• **What you should do**: Go through the material line by line and copy each one with the word "pending".

• **Data for analysis**:
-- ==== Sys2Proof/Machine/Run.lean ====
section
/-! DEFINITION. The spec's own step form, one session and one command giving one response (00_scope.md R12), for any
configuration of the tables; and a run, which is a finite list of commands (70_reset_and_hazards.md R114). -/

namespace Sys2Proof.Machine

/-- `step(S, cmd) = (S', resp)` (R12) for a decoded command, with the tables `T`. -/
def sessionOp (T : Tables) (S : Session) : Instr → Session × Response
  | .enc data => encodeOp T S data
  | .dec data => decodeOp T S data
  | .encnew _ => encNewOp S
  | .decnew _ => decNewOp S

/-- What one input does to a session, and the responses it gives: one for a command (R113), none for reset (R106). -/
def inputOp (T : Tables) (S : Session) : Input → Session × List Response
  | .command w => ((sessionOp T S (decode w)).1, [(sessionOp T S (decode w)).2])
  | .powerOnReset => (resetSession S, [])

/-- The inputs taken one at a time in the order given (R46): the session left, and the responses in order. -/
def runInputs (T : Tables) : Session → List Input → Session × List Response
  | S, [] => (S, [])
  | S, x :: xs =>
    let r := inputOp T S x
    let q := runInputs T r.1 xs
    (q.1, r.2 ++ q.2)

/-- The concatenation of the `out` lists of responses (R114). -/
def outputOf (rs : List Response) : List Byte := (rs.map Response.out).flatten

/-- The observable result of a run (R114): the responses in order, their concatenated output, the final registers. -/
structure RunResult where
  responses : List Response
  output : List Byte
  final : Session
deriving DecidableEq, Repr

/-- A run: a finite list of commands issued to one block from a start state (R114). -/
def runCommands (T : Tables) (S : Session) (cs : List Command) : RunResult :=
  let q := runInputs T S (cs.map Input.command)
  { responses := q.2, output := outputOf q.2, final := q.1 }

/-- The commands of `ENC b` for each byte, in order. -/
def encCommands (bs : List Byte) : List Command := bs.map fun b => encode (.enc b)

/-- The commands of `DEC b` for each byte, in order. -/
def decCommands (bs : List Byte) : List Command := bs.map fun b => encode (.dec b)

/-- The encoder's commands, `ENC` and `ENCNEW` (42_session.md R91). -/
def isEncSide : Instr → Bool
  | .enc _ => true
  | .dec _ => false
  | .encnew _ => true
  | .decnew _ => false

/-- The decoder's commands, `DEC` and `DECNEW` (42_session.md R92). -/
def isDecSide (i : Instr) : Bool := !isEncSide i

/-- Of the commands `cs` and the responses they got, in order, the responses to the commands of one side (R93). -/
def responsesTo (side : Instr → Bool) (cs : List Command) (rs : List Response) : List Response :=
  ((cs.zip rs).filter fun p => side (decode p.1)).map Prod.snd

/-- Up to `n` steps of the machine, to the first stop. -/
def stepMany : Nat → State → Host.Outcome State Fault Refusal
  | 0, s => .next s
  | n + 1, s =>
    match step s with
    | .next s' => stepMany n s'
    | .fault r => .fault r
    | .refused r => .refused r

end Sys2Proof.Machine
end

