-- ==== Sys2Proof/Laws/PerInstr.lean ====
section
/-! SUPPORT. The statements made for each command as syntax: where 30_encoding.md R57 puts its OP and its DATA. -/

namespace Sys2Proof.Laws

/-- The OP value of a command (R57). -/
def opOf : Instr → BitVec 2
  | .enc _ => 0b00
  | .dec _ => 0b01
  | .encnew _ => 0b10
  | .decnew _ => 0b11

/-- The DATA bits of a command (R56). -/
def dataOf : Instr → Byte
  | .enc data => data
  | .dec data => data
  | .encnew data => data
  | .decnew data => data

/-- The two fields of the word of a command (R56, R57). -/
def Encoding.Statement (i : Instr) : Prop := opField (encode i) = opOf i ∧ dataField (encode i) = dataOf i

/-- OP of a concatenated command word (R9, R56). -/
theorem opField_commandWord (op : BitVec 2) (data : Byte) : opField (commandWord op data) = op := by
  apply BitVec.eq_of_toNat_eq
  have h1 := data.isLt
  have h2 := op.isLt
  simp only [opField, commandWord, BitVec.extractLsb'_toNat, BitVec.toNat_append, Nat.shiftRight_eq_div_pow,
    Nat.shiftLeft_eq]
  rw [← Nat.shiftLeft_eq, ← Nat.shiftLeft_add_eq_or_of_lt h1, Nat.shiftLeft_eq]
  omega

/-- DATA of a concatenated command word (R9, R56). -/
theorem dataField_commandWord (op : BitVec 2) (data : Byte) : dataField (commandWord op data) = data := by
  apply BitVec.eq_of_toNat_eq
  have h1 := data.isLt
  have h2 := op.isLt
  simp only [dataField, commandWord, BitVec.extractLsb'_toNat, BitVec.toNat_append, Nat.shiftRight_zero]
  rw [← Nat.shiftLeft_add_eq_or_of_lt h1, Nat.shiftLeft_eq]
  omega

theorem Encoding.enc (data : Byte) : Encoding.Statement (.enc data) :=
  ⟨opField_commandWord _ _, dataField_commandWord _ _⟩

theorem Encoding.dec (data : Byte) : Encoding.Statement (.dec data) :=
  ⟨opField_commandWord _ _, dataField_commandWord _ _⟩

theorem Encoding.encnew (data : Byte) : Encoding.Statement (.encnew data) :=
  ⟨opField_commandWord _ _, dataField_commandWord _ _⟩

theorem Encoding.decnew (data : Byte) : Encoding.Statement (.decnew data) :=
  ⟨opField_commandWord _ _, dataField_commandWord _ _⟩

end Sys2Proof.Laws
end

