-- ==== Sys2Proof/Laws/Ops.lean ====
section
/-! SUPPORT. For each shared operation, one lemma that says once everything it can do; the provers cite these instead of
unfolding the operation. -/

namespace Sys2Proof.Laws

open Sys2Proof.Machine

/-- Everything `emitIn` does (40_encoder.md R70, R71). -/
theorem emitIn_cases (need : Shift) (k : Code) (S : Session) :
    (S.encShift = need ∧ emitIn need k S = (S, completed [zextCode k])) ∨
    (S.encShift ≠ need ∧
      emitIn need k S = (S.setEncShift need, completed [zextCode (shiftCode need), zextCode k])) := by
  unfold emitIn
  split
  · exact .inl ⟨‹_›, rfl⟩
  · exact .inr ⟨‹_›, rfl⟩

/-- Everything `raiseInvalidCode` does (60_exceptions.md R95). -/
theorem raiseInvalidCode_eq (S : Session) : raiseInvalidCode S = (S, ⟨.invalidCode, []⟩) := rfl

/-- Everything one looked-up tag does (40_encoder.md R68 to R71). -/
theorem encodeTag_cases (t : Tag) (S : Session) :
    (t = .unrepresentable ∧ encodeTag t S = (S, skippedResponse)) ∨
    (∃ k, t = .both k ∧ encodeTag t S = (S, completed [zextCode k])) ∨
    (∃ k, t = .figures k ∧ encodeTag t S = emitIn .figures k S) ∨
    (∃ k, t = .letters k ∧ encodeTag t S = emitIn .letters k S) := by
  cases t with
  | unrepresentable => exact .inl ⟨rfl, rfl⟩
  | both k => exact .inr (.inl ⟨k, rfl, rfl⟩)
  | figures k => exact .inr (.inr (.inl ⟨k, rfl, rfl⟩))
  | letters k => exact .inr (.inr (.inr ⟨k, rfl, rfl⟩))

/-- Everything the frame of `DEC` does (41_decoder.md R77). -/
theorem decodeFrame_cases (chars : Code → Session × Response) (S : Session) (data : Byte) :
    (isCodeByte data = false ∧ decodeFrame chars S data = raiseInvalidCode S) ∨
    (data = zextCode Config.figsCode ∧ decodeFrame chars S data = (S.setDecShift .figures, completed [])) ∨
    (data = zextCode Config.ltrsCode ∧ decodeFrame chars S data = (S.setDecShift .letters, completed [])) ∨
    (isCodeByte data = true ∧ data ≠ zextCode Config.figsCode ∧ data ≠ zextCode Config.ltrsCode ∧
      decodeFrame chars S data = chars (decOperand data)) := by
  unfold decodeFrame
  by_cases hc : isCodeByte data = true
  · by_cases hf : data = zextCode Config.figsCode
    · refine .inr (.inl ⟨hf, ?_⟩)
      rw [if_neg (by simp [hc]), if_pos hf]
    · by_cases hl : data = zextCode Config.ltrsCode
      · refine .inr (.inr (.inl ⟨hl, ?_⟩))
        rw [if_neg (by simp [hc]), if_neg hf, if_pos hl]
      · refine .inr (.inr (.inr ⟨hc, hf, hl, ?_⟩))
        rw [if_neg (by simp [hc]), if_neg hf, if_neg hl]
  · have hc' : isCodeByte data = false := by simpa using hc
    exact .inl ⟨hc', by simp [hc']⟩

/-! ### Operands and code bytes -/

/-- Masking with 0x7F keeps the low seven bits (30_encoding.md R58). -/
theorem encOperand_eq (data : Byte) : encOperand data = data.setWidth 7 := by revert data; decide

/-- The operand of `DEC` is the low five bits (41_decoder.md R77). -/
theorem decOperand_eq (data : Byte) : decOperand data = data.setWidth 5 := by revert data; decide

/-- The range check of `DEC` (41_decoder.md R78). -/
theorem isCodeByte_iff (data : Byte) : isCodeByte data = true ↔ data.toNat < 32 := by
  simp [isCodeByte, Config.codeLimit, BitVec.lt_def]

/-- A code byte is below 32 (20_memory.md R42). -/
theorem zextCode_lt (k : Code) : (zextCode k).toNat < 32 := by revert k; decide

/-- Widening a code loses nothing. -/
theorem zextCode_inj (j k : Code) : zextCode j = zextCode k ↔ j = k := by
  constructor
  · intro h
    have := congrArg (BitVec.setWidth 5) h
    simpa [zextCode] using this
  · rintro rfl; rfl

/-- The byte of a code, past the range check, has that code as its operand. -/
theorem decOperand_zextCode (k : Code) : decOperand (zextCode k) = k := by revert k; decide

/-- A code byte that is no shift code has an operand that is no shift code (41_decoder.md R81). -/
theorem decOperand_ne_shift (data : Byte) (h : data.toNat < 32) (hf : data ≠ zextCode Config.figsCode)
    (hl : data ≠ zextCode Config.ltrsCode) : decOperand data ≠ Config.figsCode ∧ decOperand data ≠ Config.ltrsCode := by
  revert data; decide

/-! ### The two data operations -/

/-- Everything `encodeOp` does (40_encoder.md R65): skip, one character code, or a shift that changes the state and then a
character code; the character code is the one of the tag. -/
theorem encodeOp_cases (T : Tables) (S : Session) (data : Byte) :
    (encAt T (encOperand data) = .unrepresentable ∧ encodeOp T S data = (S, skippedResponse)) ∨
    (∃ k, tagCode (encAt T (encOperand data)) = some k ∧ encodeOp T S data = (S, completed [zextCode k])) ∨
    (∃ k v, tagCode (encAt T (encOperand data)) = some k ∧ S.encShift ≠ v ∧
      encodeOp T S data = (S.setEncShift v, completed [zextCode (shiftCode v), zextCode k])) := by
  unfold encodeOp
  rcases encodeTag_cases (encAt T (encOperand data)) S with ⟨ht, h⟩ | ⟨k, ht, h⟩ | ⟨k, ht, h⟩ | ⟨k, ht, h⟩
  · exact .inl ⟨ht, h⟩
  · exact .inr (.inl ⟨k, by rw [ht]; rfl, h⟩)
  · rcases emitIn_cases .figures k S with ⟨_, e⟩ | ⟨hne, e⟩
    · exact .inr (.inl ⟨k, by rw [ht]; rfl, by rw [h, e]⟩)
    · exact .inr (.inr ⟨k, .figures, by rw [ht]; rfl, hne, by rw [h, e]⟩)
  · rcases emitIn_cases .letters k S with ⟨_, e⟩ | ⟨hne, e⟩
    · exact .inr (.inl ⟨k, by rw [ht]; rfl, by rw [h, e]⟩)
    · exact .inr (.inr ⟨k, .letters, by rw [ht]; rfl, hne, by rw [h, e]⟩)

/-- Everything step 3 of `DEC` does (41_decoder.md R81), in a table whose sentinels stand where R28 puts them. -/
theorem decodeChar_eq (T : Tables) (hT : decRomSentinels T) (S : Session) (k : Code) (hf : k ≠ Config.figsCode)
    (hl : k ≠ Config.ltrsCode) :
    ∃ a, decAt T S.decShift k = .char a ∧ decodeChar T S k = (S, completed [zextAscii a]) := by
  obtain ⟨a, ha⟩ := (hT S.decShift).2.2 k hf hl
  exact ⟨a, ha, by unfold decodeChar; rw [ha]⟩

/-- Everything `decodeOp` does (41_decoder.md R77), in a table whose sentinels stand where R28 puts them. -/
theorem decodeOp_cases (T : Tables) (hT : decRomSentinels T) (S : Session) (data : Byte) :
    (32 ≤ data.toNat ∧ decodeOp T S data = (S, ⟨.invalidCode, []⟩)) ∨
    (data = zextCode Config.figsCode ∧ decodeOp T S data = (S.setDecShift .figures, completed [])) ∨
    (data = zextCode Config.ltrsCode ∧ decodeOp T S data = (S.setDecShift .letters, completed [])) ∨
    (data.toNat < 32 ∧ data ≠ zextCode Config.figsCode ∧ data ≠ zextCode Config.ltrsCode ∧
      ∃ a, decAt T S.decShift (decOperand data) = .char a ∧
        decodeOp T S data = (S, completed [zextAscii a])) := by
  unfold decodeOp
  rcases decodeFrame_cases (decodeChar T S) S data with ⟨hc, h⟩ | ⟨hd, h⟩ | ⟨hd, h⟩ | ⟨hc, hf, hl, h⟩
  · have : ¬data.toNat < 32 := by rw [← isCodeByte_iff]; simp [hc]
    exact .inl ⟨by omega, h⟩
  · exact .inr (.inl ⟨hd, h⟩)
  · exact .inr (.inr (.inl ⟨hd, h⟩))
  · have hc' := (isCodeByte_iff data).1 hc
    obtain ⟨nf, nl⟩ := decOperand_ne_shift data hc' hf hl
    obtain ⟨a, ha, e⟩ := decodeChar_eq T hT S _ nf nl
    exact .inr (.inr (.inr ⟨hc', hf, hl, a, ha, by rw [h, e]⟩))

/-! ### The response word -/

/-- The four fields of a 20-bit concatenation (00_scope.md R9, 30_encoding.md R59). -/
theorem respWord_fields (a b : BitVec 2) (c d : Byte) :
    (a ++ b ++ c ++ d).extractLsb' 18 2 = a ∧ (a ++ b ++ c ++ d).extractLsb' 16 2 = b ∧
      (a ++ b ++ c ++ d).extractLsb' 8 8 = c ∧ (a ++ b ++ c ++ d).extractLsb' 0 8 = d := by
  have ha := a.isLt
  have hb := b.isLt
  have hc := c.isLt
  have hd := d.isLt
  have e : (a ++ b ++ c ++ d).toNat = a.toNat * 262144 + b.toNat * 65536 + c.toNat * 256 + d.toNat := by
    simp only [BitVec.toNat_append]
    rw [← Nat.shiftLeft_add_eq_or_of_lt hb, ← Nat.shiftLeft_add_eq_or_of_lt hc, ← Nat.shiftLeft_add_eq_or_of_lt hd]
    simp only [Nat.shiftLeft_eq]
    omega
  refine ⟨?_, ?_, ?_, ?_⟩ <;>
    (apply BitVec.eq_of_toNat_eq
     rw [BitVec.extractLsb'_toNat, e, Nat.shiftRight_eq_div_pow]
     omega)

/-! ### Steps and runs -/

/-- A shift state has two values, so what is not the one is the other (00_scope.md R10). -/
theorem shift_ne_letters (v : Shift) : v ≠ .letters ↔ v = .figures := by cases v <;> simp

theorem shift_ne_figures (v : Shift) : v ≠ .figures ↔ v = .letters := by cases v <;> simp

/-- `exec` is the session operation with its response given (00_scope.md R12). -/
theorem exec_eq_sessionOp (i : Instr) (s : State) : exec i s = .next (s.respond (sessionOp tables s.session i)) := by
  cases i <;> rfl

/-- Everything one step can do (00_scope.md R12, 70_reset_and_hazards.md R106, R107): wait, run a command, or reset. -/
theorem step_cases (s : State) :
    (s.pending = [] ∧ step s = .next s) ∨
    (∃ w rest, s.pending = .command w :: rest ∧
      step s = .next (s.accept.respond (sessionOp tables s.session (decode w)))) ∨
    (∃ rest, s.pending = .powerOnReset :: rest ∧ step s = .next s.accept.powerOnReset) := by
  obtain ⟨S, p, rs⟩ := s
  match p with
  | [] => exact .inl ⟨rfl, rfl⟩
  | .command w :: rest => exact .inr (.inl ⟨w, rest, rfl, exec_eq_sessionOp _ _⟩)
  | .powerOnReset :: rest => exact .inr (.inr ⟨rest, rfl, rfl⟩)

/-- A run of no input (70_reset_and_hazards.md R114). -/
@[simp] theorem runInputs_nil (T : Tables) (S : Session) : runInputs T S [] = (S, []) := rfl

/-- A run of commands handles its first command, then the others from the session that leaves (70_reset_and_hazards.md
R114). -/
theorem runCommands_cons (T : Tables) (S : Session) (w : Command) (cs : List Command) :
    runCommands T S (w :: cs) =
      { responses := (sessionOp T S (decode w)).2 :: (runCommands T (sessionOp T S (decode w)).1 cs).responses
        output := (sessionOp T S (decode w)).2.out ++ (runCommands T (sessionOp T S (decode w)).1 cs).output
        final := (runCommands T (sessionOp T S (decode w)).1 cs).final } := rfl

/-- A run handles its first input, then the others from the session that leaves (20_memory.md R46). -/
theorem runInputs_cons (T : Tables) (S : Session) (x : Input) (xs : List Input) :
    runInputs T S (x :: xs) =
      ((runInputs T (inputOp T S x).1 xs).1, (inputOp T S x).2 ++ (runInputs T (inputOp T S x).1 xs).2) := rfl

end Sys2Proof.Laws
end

• **Expected answer**:
    (s.pending = [] ∧ step s = .next s) ∨
    (∃ w rest, s.pending = .command w :: rest ∧
    (∃ rest, s.pending = .powerOnReset :: rest ∧ step s = .next s.accept.powerOnReset) := by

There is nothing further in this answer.